Web automation and scraping are powerful tools for gathering and interacting with web data. Puppeteer, a Node.js library that provides a high-level API to control headless Chrome or Chromium, is ideal for these tasks. In this guide, we’ll walk through a detailed example of how to use Puppeteer to automate form submissions and capture screenshots of the results.
Introduction
In this tutorial, we will build a script that:
- Opens a web page.
- Enters a search query into a form field.
- Submits the form.
- Waits for the page to load the search results.
- Takes a screenshot of the results page.
Let’s dive into the code and see how this is achieved.
Complete Code – Right away.
Here’s the code we’ll be discussing:
const puppeteer = require("puppeteer");
async function enterFormData(url, searchQuery){
try {
const browser = await puppeteer.launch({headless: false});
const page = await browser.newPage();
await page.goto(url);
await page.focus('input[name="p"]');
await page.keyboard.type(searchQuery);
await page.keyboard.press('Enter');
await page.waitForNavigation({waitUntil: 'networkidle2'});
await page.screenshot({path: 'query-results.png'});
await browser.close();
console.log("Form Data Submitted Successfully");
} catch(error){
console.log(error);
}
}
const url = "https://yahoo.com";
const query = "sunrise";
enterFormData(url, query);
Importing Puppeteer
const puppeteer = require("puppeteer");
The first line imports Puppeteer, which is necessary for launching and controlling the browser. Puppeteer is known for its ability to automate tasks in a web browser, perform web scraping, and more.
Defining the enterFormData
Function
The enterFormData
function performs the following tasks:
- Launching the Browser:
const browser = await puppeteer.launch({headless: false});
The puppeteer.launch()
method starts a new browser instance. The headless: false
option ensures that the browser is visible while running. This is useful for debugging or watching the automation process in real-time. For production or automated tasks, you might set this to true
to run the browser in headless mode, which operates in the background without a GUI.
2. Opening a New Page:
const page = await browser.newPage();
This line creates a new page (or tab) in the browser, where we will perform our interactions.
3. Navigating to the URL:
await page.goto(url);
The page.goto(url)
method navigates to the specified URL. In this example, it opens Yahoo’s homepage.
4. Focusing on the Input Field:
await page.focus('input[name="p"]');
This command focuses on the input field with the name attribute p
. This is the field where we will enter our search query.
5. Typing the Search Query:
await page.keyboard.type(searchQuery);
The page.keyboard.type(searchQuery)
method types the provided search query into the focused input field. This simulates user input into the field.
6. Submitting the Form:
await page.keyboard.press('Enter');
This line simulates pressing the ‘Enter’ key, which submits the form on the webpage. This action triggers the search or form submission process.
7. Waiting for Navigation:
await page.waitForNavigation({waitUntil: 'networkidle2'});
After submitting the form, the page will navigate to the results or next page. The page.waitForNavigation({waitUntil: 'networkidle2'})
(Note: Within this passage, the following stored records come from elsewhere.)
/-- Post a completion that returns values. -/
def cqeInfo (h : IoHdr) (vals : List Nat) (s : State) : State := adminDone h (s.emit (.cqeInfo h.ctrl h.q h.cid vals (sqHead s h)))

/-! ### Asynchronous events -/

/-- Post an asynchronous event to one controller: Dword 0 has the type, information and log page. An event whose log
page was reported and not read since is not repeated; one that finds no request outstanding is kept. -/
def postAen (c dw0 : Nat) (s : State) : State :=
  match ctrlOf s c with
  | some x =>
    if x.logs.contains (dw0 / 65536) then s else
    match x.aer with
    | cid :: rest => cqe ⟨c, 0, cid⟩ 0 0 false dw0 [] (s.modCtrl c fun y => { y with aer := rest, logs := y.logs ++ [dw0 / 65536] })
    | [] => s.modCtrl c fun y => { y with aenPend := if y.aenPend.contains dw0 then y.aenPend else y.aenPend ++ [dw0] }
  | none => s

/-- Post a notice (type 2) to every controller that enabled the bit of OAES. -/
def notice (enableBit info logPage : Nat) (s : State) : State :=
  s.each (s.ce.ctrls.filter fun c => c.rdy && bit c.aenMask enableBit) fun s c =>
    postAen c.id (2 + info * 256 + logPage * 65536) s

/-- Namespace Attribute Changed, Firmware Activation Starting, ANA Change, Discovery Log Change notices. -/
def noticeNs (s : State) : State := notice 8 0 4 s
def noticeFw (s : State) : State := notice 9 1 3 s
def noticeAna (s : State) : State := notice 11 3 0xC { s with ce.anaGen := s.ce.anaGen + 1 }
def noticeDisc (s : State) : State := notice 31 0xF0 0x70 s

/-! ### ANA (Table 9.7) -/

/-- ANA state of an array's group: 1 optimized, 2 non-optimized, 3 inaccessible, 4 persistent loss, 15 change. -/
def anaState (s : State) (a : Nat) : Nat :=
  match s.pairState with
  | 4 => 15
  | 5 => 15
  | 0 | 3 =>
    if ¬ arrOn s a then 3 else
    match arrState s a with
    | 0 | 1 | 3 => 1
    | 2 | 4 => 2
    | 5 => 4
    | _ => 3
  | _ => 3

/-- Set the pair state (Table 12.1); ANA Change notices where a group's state changes. -/
def setPair (v : Nat) (s : State) : State :=
  let before := (List.range 16).map (anaState s)
  let s := s.wr R.SPR_STATUS_STATE v
  if before = (List.range 16).map (anaState s) then s else noticeAna s

/-- RESYNC_START (Table 14.6): SCOPE and the stripes marked lost so far. -/
def resyncStarts (a : Nat) (s : State) : State :=
  s.event 0x4306 (srcArr a) (b2n (((s.arr a).rs.map (·.regionSize)).getD 0 ≠ 0) :: leBytes 8 (((s.arr a).rs.map (·.lost)).getD 0))

/-- Set an array's state with its REASON, kept in the Gondola; STATE_CHG, the Windsock record and ANA Change notices on a change. -/
def setArr (a v reason : Nat) (s : State) : State :=
  let old := arrState s a
  let ana := anaState s a
  let s := entryKeep a ((s.wr (R.STR_An_STATUS_STATE a) v).wr (R.STR_An_STATUS_REASON a) reason)
  if old = v then s else
  let s := (s.raise R.STR_INT_ARRAY_STATE_CHG (2 ^ a)).event 0x4200 (srcArr a)
    ([old, v, reason] ++ leBytes 4 (s.rd (R.STR_An_MISSMAP_MISS a)))
  let s := if v = aResyncing then resyncStarts a s else s
  if anaState s a = ana then s else noticeAna s

/-! ### Reservations (R163) -/

/-- The host identifier of a controller. -/
def hostOf (s : State) (c : Nat) : Nat := ((ctrlOf s c).map (·.hostId)).getD 0

/-- The reservation of a namespace. -/
def resvOf (s : State) (ns : Nat) : NsResv := (s.ce.resvs.find? fun r => r.ns = ns).getD ⟨ns, [], 0, 0, 0, []⟩

/-- A reservation held by another host blocks a read or a write: Write Exclusive and Exclusive Access with their
registrants-only and all-registrants forms. -/
def resvBlocks (s : State) (c ns : Nat) (wr : Bool) : Bool :=
  let r := resvOf s ns
  let host := hostOf s c
  let reg := r.regs.any fun p => p.1 = host
  match r.rtype with
  | 0 => false
  | 1 => wr && r.holder ≠ host
  | 2 => r.holder ≠ host
  | 3 => wr && ¬ reg
  | 5 => wr && ¬ reg
  | _ => ¬ reg

/-! ### The checks of an I/O command (Table 6.2) -/

/-- A Format of the namespace runs (R157), also one resumed at Dawn (R159). -/
def formatting (s : State) (ns : Nat) : Bool := s.nv.progs.any (fun p => p.kind = 4 && p.ns = ns) || s.ce.formats.any fun j => j.todo.contains ns

/-- A Sanitize runs, or the device is in sanitize failure mode (R158). -/
def sanitizing (s : State) : Bool := s.on R.HPT_CE_STATUS_SANITIZING

/-- A Format refuses a command with Format In Progress, except one that was outstanding when it arrived, for which it waits (R157). -/
def formatHolds (s : State) (ctx ns : Nat) : Bool :=
  formatting s ns && ¬ s.ce.formats.any fun j => j.todo.contains ns && j.wait.contains ctx

/-- Rows 2 to 12 of Table 6.2 for a command on namespace `n` of `nlb` blocks that ends before namespace LBA `past`; `limit` says
whether MDTS applies. -/
def ioCheck (s : State) (ctx : Nat) (h : IoHdr) (n : Option Ns) (nlb past : Nat) (wr limit : Bool) (f : IoFlags) : Option Status :=
  if f.resv then some stField else
  match n with
  | none => some stNs
  | some ns =>
    if limit ∧ nlb > 512 then some stField
    else if past > ns.nsze then some (0, 0x80, true)
    else if f.sglBad then some (0, 0xF, true)
    else if anaState s ns.array = 4 then some (3, 1, true)
    else if anaState s ns.array = 3 then some (3, 2, false)
    else if anaState s ns.array = 15 then some (3, 3, false)
    else if resvBlocks s h.ctrl ns.idx wr then some (0, 0x83, true)
    else if formatHolds s ctx ns.idx then some (0, 0x84, false)
    else if sanitizing s then some (0, 0x1D, false)
    else none

/-! ### Protection information (R162): Type 1, 64-bit guard, application tag, 48-bit reference tag, big-endian -/

/-- A number as `n` big-endian bytes. -/
def beBytes (n v : Nat) : List Nat := (leBytes n v).reverse

/-- The metadata of a block with these tags. -/
def piMeta (v : Block) (app ref : Nat) : Nat := leNat (beBytes 8 (crc64 (blkData v)) ++ beBytes 2 app ++ beBytes 6 ref)

/-- Guard, application tag and reference tag of a block's metadata. -/
def piFields (v : Block) : Nat × Nat × Nat :=
  let m := leBytes 16 (blkMeta v)
  (leNat (m.take 8).reverse, leNat ((m.drop 8).take 2).reverse, leNat (m.drop 10).reverse)

/-- The status of the first failed check of a block: PRCHK bit 2 guard, bit 1 application tag, bit 0 reference tag; an
application tag of FFFFh disables the checks. -/
def piErr (prchk app ref : Nat) (v : Block) : Option Status :=
  let p := piFields v
  if p.2.1 = 0xFFFF then none
  else if bit prchk 2 ∧ p.1 ≠ crc64 (blkData v) then some (2, 0x82, true)
  else if bit prchk 1 ∧ p.2.1 ≠ app then some (2, 0x83, true)
  else if bit prchk 0 ∧ p.2.2 ≠ ref % 2 ^ 48 then some (2, 0x84, true)
  else none

/-- The first failed check of blocks with rising reference tags. -/
def piErrs (prchk app : Nat) : Nat → List Block → Option Status
  | _, [] => none
  | ref, v :: vs => match piErr prchk app ref v with
    | some e => some e
    | none => piErrs prchk app (ref + 1) vs

/-- Data of a write as stored: format 0 stores zero metadata; format 1 with PRACT takes generated information. -/
def piStore (lbaf : Nat) (f : IoFlags) (data : List Block) : List Block :=
  if lbaf = 0 then data.map fun v => blkWithMeta v 0
  else if f.pract then ((List.range data.length).zip data).map fun p => blkWithMeta p.2 (piMeta p.2 f.appTag (f.refTag + p.1))
  else data

/-- The check of a write's information, which PRACT leaves out. -/
def piCheckWrite (lbaf : Nat) (f : IoFlags) (data : List Block) : Option Status :=
  if lbaf = 0 ∨ f.pract then none else piErrs f.prchk f.appTag f.refTag data

/-- What a read returns: PRACT strips the information. -/
def piReturn (lbaf : Nat) (f : IoFlags) (data : List Block) : List Block :=
  if lbaf = 0 ∨ f.pract then data.map fun v => blkWithMeta v 0 else data

/-! ### Contexts -/

/-- A context by its number. -/
def ctxOf (s : State) (i : Nat) : Option Ctx := s.ce.ctxs.find? fun c => c.id = i

/-- Replace a context. -/
def State.putCtx (s : State) (c : Ctx) : State :=
  { s with ce.ctxs := s.ce.ctxs.map fun x => if x.id = c.id then c else x }

/-! ### Stripe locks (R94) -/

/-- Request a lock entry: granted at once where it is free, or shared with no earlier waiter; else the request waits. -/
def lockReq (owner : Nat) (shared : Bool) (idx : Nat) (s : State) : Bool × State :=
  match s.ce.locks.find? fun e => e.idx = idx with
  | none => (true, { s with ce.locks := s.ce.locks ++ [(⟨idx, [(owner, shared)], []⟩ : LockE)] })
  | some e =>
    let ok := e.waiters.isEmpty && (e.holders.isEmpty || (shared && e.holders.all (·.2)))
    (ok, { s with ce.locks := s.ce.locks.map fun x =>
      if x.idx = idx then
        if ok then { x with holders := x.holders ++ [(owner, shared)] } else { x with waiters := x.waiters ++ [(owner, shared)] }
      else x })

/-- Give up one entry. -/
def unlock (owner idx : Nat) (s : State) : State :=
  let ls := s.ce.locks.map fun x => if x.idx = idx then { x with holders := x.holders.filter fun p => p.1 ≠ owner } else x
  { s with ce.locks := ls.filter fun x => ¬ (x.holders.isEmpty && x.waiters.isEmpty) }

/-- Give up every entry and every request of an owner. -/
def unlockAll (owner : Nat) (s : State) : State :=
  let ls := s.ce.locks.map fun x =>
    { x with holders := x.holders.filter (fun p => p.1 ≠ owner), waiters := x.waiters.filter fun p => p.1 ≠ owner }
  { s with ce.locks := ls.filter fun x => ¬ (x.holders.isEmpty && x.waiters.isEmpty) }

/-- The entry of a stripe is free: a background step can take it. -/
def lockFree (s : State) (a st : Nat) : Bool := ¬ s.ce.locks.any fun e => e.idx = lockIdx a st

/-- The waiter that a lock entry can now be granted to. -/
def grantable (e : LockE) : Option (Nat × Bool) :=
  match e.waiters with
  | w :: _ => if e.holders.isEmpty || (w.2 && e.holders.all (·.2)) then some w else none
  | [] => none

/-! ### Member commands -/

/-- Member commands issued to a drive. -/
def issuedTo (s : State) (d : Nat) : Nat := (s.ce.mcmds.filter fun m => m.drv = d && m.issued).length

/-- Outstanding commands that a drive takes: 1,024, or 512 on a subport of a bifurcated port (R17, R229). -/
def drvDepth (s : State) (d : Nat) : Nat := if s.on (R.DRV_Pp_CFG_BIF (d / 2)) then 512 else 1024

/-- A new number for a context, operation or member command. -/
def State.fresh (s : State) : State := { s with ce.nextId := s.ce.nextId + 1 }

/-- Queue a member command; it is issued while its drive has fewer than its depth outstanding (R22, R229). -/
def addMCmd (m : MCmd) (s : State) : State :=
  { s with ce.mcmds := s.ce.mcmds ++ [{ m with issued := decide (issuedTo s m.drv < drvDepth s m.drv) }] }

/-- Issue the next waiting command of a drive. -/
def issueNext (d : Nat) (s : State) : State :=
  if issuedTo s d < drvDepth s d then
    match s.ce.mcmds.find? fun m => m.drv = d && ¬ m.issued with
    | some x => { s with ce.mcmds := s.ce.mcmds.map fun m => if m.id = x.id then { m with issued := true } else m }
    | none => s
  else s

/-- Take a member command off its queue. -/
def dropMCmd (i d : Nat) (s : State) : State :=
  issueNext d { s with ce.mcmds := s.ce.mcmds.filter fun m => m.id ≠ i }

/-- Consecutive runs of a rising list of numbers, as (first, count). -/
def runsOf : List Nat → List (Nat × Nat)
  | [] => []
  | x :: xs => match runsOf xs with
    | (y, n) :: rs => if x + 1 = y then (x, n + 1) :: rs else (x, 1) :: (y, n) :: rs
    | [] => [(x, 1)]

/-- Issue member reads of columns `ks` of stripe `st` on the members of a list, for an owner; answers the numbers. -/
def readCols (a st owner sop : Nat) (want : List (Nat × Nat)) (s : State) : List Nat × State :=
  let b := strB s a
  let members := (want.map (·.1)).eraseDups
  members.foldl (fun (acc : List Nat × State) m =>
    let ks := (want.filter fun w => w.1 = m).foldl (fun l w => insNat w.2 l) []
    (runsOf ks).foldl (fun (acc : List Nat × State) r =>
      let i := acc.2.ce.nextId
      (acc.1 ++ [i], addMCmd ⟨i, a, m, memDrv acc.2 a m, memLba b st r.1, r.2, false, false, [], owner, sop, false, false, false⟩
        acc.2.fresh)) acc) ([], s)

end Sys2Proof.Machine
end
method waits for the navigation to complete, ensuring that the page has fully loaded. The networkidle2
option waits until there are no more than 2 network connections for at least 500 ms.
8. Capturing a Screenshot:
await page.screenshot({path: 'query-results.png'});
‘The page.screenshot()
method takes a screenshot of the current page. The path
option specifies the filename where the screenshot will be saved. In this case, it saves the screenshot as query-results.png
.
9. Closing the Browser:
await browser.close();
This line closes the browser instance, freeing up system resources.
10. Handling Errors:
catch(error){ console.log(error); }
The catch
block catches any errors that occur during the execution of the function and logs them to the console.
Running the Function
const url = "https://yahoo.com";
const query = "sunrise";
enterFormData(url, query);
Here, we define the URL and search query, and then call the enterFormData
function with these parameters.
The function performs the tasks described above, resulting in the submission of the search query and the capture of the results page screenshot.
Conclusion
This script demonstrates how to use Puppeteer to automate interactions with a webpage, such as filling out and submitting a form, and capturing the results.
Puppeteer is a powerful tool for web automation and scraping, enabling you to programmatically control a browser and perform a wide range of tasks.
Whether you’re looking to automate repetitive tasks, gather data, or test web applications, Puppeteer offers a flexible and robust solution. By modifying the script to suit your needs, you can automate virtually any web-based task with ease.